Glazing steel doors is an instrumental part of the installation and requires precise blocking of the glass to ensure proper operation and weathertight seal. Prior to glazing it is suggested that operable panels are closed, and hardware engaged in the closed position. Add temporary shim underneath operable panel.
Determine the size and locations for the glass setting & edge blocks to center the glass in the opening. Glass should be set on two identical neoprene, EPDM, silicone, or other compatible elastomeric setting blocks with a Shore (Type) A durometer of 85+/-5. The width of setting blocks should be at least 1/8" (3 mm) wider than the glass thickness. The glass should be free to move within the glazing pocket without touching the frame. The glass should have adequate clearance around all edges, so it does not contact the framing system during static or dynamic conditions. A useful guide to follow in glazing doors is National Glass Association's GANA Glazing Manual.
Place setting and edge blocks only in the locations as shown in the illustration below.
Remove the protective tape from the glazing tape.
Insert the glass, centering it in the opening, and gently press it against the glazing tape.
Usually, the glazing beads are held in place by clips pre-attached to the door frame. Snap the glazing beads into the clips between the glass and the frame. Consult the window manufacturer for instructions about the sequence of installing glazing beads.

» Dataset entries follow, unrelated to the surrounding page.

-- ==== Sys2Proof/Laws/State.lean ====
section
/-! SUPPORT. The state's fields after each update: one lemma per field and update for the fields that claims speak of, and
what an accessor of an indexed part reads after its setter. -/

namespace Sys2Proof.Machine

variable (s : State)

/-! ### setStall -/

@[simp] theorem setStall_pending (k : Nat) (v : Stall) : (s.setStall k v).pending = s.pending := by rfl
@[simp] theorem setStall_held (k : Nat) (v : Stall) : (s.setStall k v).held = s.held := by rfl
@[simp] theorem setStall_resuming (k : Nat) (v : Stall) : (s.setStall k v).resuming = s.resuming := by rfl
@[simp] theorem setStall_out (k : Nat) (v : Stall) : (s.setStall k v).out = s.out := by rfl
@[simp] theorem setStall_now (k : Nat) (v : Stall) : (s.setStall k v).now = s.now := by rfl
@[simp] theorem setStall_cnt (k : Nat) (v : Stall) : (s.setStall k v).cnt = s.cnt := by rfl
@[simp] theorem setStall_freeCtr (k : Nat) (v : Stall) : (s.setStall k v).freeCtr = s.freeCtr := by rfl
@[simp] theorem setStall_phase (k : Nat) (v : Stall) : (s.setStall k v).phase = s.phase := by rfl
@[simp] theorem setStall_regs (k : Nat) (v : Stall) : (s.setStall k v).regs = s.regs := by rfl
@[simp] theorem setStall_latch (k : Nat) (v : Stall) : (s.setStall k v).latch = s.latch := by rfl
@[simp] theorem setStall_sess (k : Nat) (v : Stall) : (s.setStall k v).sess = s.sess := by rfl
@[simp] theorem setStall_owner (k : Nat) (v : Stall) : (s.setStall k v).owner = s.owner := by rfl
@[simp] theorem setStall_elect (k : Nat) (v : Stall) : (s.setStall k v).elect = s.elect := by rfl
@[simp] theorem setStall_ops (k : Nat) (v : Stall) : (s.setStall k v).ops = s.ops := by rfl
@[simp] theorem setStall_reports (k : Nat) (v : Stall) : (s.setStall k v).reports = s.reports := by rfl
@[simp] theorem setStall_shadows (k : Nat) (v : Stall) : (s.setStall k v).shadows = s.shadows := by rfl
@[simp] theorem setStall_chans (k : Nat) (v : Stall) : (s.setStall k v).chans = s.chans := by rfl
@[simp] theorem setStall_queues (k : Nat) (v : Stall) : (s.setStall k v).queues = s.queues := by rfl
@[simp] theorem setStall_streams (k : Nat) (v : Stall) : (s.setStall k v).streams = s.streams := by rfl
@[simp] theorem setStall_mem (k : Nat) (v : Stall) : (s.setStall k v).mem = s.mem := by rfl
@[simp] theorem setStall_psn (k : Nat) (v : Stall) : (s.setStall k v).psn = s.psn := by rfl
@[simp] theorem setStall_err (k : Nat) (v : Stall) : (s.setStall k v).err = s.err := by rfl
@[simp] theorem setStall_inited (k : Nat) (v : Stall) : (s.setStall k v).inited = s.inited := by rfl
@[simp] theorem setStall_dram (k : Nat) (v : Stall) : (s.setStall k v).dram = s.dram := by rfl
@[simp] theorem setStall_tack (k : Nat) (v : Stall) : (s.setStall k v).tack = s.tack := by rfl
@[simp] theorem setStall_resetAt (k : Nat) (v : Stall) : (s.setStall k v).resetAt = s.resetAt := by rfl
@[simp] theorem setStall_rst (k : Nat) (v : Stall) : (s.setStall k v).rst = s.rst := by rfl
@[simp] theorem setStall_mig (k : Nat) (v : Stall) : (s.setStall k v).mig = s.mig := by rfl
@[simp] theorem setStall_mgt (k : Nat) (v : Stall) : (s.setStall k v).mgt = s.mgt := by rfl

/-! ### setChan -/

@[simp] theorem setChan_pending (k : Nat) (v : Chan) : (s.setChan k v).pending = s.pending := by rfl
@[simp] theorem setChan_held (k : Nat) (v : Chan) : (s.setChan k v).held = s.held := by rfl
@[simp] theorem setChan_resuming (k : Nat) (v : Chan) : (s.setChan k v).resuming = s.resuming := by rfl
@[simp] theorem setChan_out (k : Nat) (v : Chan) : (s.setChan k v).out = s.out := by rfl
@[simp] theorem setChan_now (k : Nat) (v : Chan) : (s.setChan k v).now = s.now := by rfl
@[simp] theorem setChan_cnt (k : Nat) (v : Chan) : (s.setChan k v).cnt = s.cnt := by rfl
@[simp] theorem setChan_freeCtr (k : Nat) (v : Chan) : (s.setChan k v).freeCtr = s.freeCtr := by rfl
@[simp] theorem setChan_phase (k : Nat) (v : Chan) : (s.setChan k v).phase = s.phase := by rfl
@[simp] theorem setChan_regs (k : Nat) (v : Chan) : (s.setChan k v).regs = s.regs := by rfl
@[simp] theorem setChan_latch (k : Nat) (v : Chan) : (s.setChan k v).latch = s.latch := by rfl
@[simp] theorem setChan_sess (k : Nat) (v : Chan) : (s.setChan k v).sess = s.sess := by rfl
@[simp] theorem setChan_owner (k : Nat) (v : Chan) : (s.setChan k v).owner = s.owner := by rfl
@[simp] theorem setChan_elect (k : Nat) (v : Chan) : (s.setChan k v).elect = s.elect := by rfl
@[simp] theorem setChan_ops (k : Nat) (v : Chan) : (s.setChan k v).ops = s.ops := by rfl
@[simp] theorem setChan_reports (k : Nat) (v : Chan) : (s.setChan k v).reports = s.reports := by rfl
@[simp] theorem setChan_shadows (k : Nat) (v : Chan) : (s.setChan k v).shadows = s.shadows := by rfl
@[simp] theorem setChan_stalls (k : Nat) (v : Chan) : (s.setChan k v).stalls = s.stalls := by rfl
@[simp] theorem setChan_queues (k : Nat) (v : Chan) : (s.setChan k v).queues = s.queues := by rfl
@[simp] theorem setChan_streams (k : Nat) (v : Chan) : (s.setChan k v).streams = s.streams := by rfl
@[simp] theorem setChan_mem (k : Nat) (v : Chan) : (s.setChan k v).mem = s.mem := by rfl
@[simp] theorem setChan_psn (k : Nat) (v : Chan) : (s.setChan k v).psn = s.psn := by rfl
@[simp] theorem setChan_err (k : Nat) (v : Chan) : (s.setChan k v).err = s.err := by rfl
@[simp] theorem setChan_inited (k : Nat) (v : Chan) : (s.setChan k v).inited = s.inited := by rfl
@[simp] theorem setChan_dram (k : Nat) (v : Chan) : (s.setChan k v).dram = s.dram := by rfl
@[simp] theorem setChan_tack (k : Nat) (v : Chan) : (s.setChan k v).tack = s.tack := by rfl
@[simp] theorem setChan_resetAt (k : Nat) (v : Chan) : (s.setChan k v).resetAt = s.resetAt := by rfl
@[simp] theorem setChan_rst (k : Nat) (v : Chan) : (s.setChan k v).rst = s.rst := by rfl
@[simp] theorem setChan_mig (k : Nat) (v : Chan) : (s.setChan k v).mig = s.mig := by rfl
@[simp] theorem setChan_mgt (k : Nat) (v : Chan) : (s.setChan k v).mgt = s.mgt := by rfl

/-! ### setFramer -/

@[simp] theorem setFramer_pending (k : Nat) (v : Framer) : (s.setFramer k v).pending = s.pending := by rfl
@[simp] theorem setFramer_held (k : Nat) (v : Framer) : (s.setFramer k v).held = s.held := by rfl
@[simp] theorem setFramer_resuming (k : Nat) (v : Framer) : (s.setFramer k v).resuming = s.resuming := by rfl
@[simp] theorem setFramer_out (k : Nat) (v : Framer) : (s.setFramer k v).out = s.out := by rfl
@[simp] theorem setFramer_now (k : Nat) (v : Framer) : (s.setFramer k v).now = s.now := by rfl
@[simp] theorem setFramer_cnt (k : Nat) (v : Framer) : (s.setFramer k v).cnt = s.cnt := by rfl
@[simp] theorem setFramer_freeCtr (k : Nat) (v : Framer) : (s.setFramer k v).freeCtr = s.freeCtr := by rfl
@[simp] theorem setFramer_phase (k : Nat) (v : Framer) : (s.setFramer k v).phase = s.phase := by rfl
@[simp] theorem setFramer_regs (k : Nat) (v : Framer) : (s.setFramer k v).regs = s.regs := by rfl
@[simp] theorem setFramer_latch (k : Nat) (v : Framer) : (s.setFramer k v).latch = s.latch := by rfl
@[simp] theorem setFramer_sess (k : Nat) (v : Framer) : (s.setFramer k v).sess = s.sess := by rfl
@[simp] theorem setFramer_owner (k : Nat) (v : Framer) : (s.setFramer k v).owner = s.owner := by rfl
@[simp] theorem setFramer_elect (k : Nat) (v : Framer) : (s.setFramer k v).elect = s.elect := by rfl
@[simp] theorem setFramer_ops (k : Nat) (v : Framer) : (s.setFramer k v).ops = s.ops := by rfl
@[simp] theorem setFramer_reports (k : Nat) (v : Framer) : (s.setFramer k v).reports = s.reports := by rfl
@[simp] theorem setFramer_shadows (k : Nat) (v : Framer) : (s.setFramer k v).shadows = s.shadows := by rfl
@[simp] theorem setFramer_stalls (k : Nat) (v : Framer) : (s.setFramer k v).stalls = s.stalls := by rfl
@[simp] theorem setFramer_chans (k : Nat) (v : Framer) : (s.setFramer k v).chans = s.chans := by rfl
@[simp] theorem setFramer_queues (k : Nat) (v : Framer) : (s.setFramer k v).queues = s.queues := by rfl
@[simp] theorem setFramer_streams (k : Nat) (v : Framer) : (s.setFramer k v).streams = s.streams := by rfl
@[simp] theorem setFramer_mem (k : Nat) (v : Framer) : (s.setFramer k v).mem = s.mem := by rfl
@[simp] theorem setFramer_psn (k : Nat) (v : Framer) : (s.setFramer k v).psn = s.psn := by rfl
@[simp] theorem setFramer_err (k : Nat) (v : Framer) : (s.setFramer k v).err = s.err := by rfl
@[simp] theorem setFramer_inited (k : Nat) (v : Framer) : (s.setFramer k v).inited = s.inited := by rfl
@[simp] theorem setFramer_dram (k : Nat) (v : Framer) : (s.setFramer k v).dram = s.dram := by rfl
@[simp] theorem setFramer_tack (k : Nat) (v : Framer) : (s.setFramer k v).tack = s.tack := by rfl
@[simp] theorem setFramer_resetAt (k : Nat) (v : Framer) : (s.setFramer k v).resetAt = s.resetAt := by rfl
@[simp] theorem setFramer_rst (k : Nat) (v : Framer) : (s.setFramer k v).rst = s.rst := by rfl
@[simp] theorem setFramer_mig (k : Nat) (v : Framer) : (s.setFramer k v).mig = s.mig := by rfl
@[simp] theorem setFramer_mgt (k : Nat) (v : Framer) : (s.setFramer k v).mgt = s.mgt := by rfl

Install the rubber glazing gasket between the glass and the glazing beads. It helps to use a mild soap or an ammonia free glass cleaner as a lubricant to install the rubber gasket. If simulated divided lites (SDL's) are present, they can be applied to the glass. Cap bead the SDL's.
Apply a cap bead of silicone sealant to the outside surface of the glass where it meets the frame.
AFTER THE DOOR IS INSTALLED
If steel doors are properly installed and maintained, it is possible for them to last the life of the building. After the door is installed, verify that the door operates correctly. Handles, locks, and throw bolts (if required) should be checked for proper operation and should move freely. Door vents must operate smoothly and close tightly. Rubber weather seals should not have any nicks, tears, or cuts. Check to make sure that weather seals are sealing properly on all sides of doors. Make any adjustments necessary or as recommended by the door manufacturer. Any scratches or digs in the paint finish should be repaired with touch up paint as recommended by the door manufacturer. Make sure all drill shavings are removed as they will rust and mar the paint finish.
Check to make sure that any drain holes in the outer frame sill are clear and unobstructed to insure correct weather performance.
Once the door operates satisfactorily, clean the door using a mild non-alkaline soap and warm water, applied with a sponge or soft cloth. Rinse with clear water.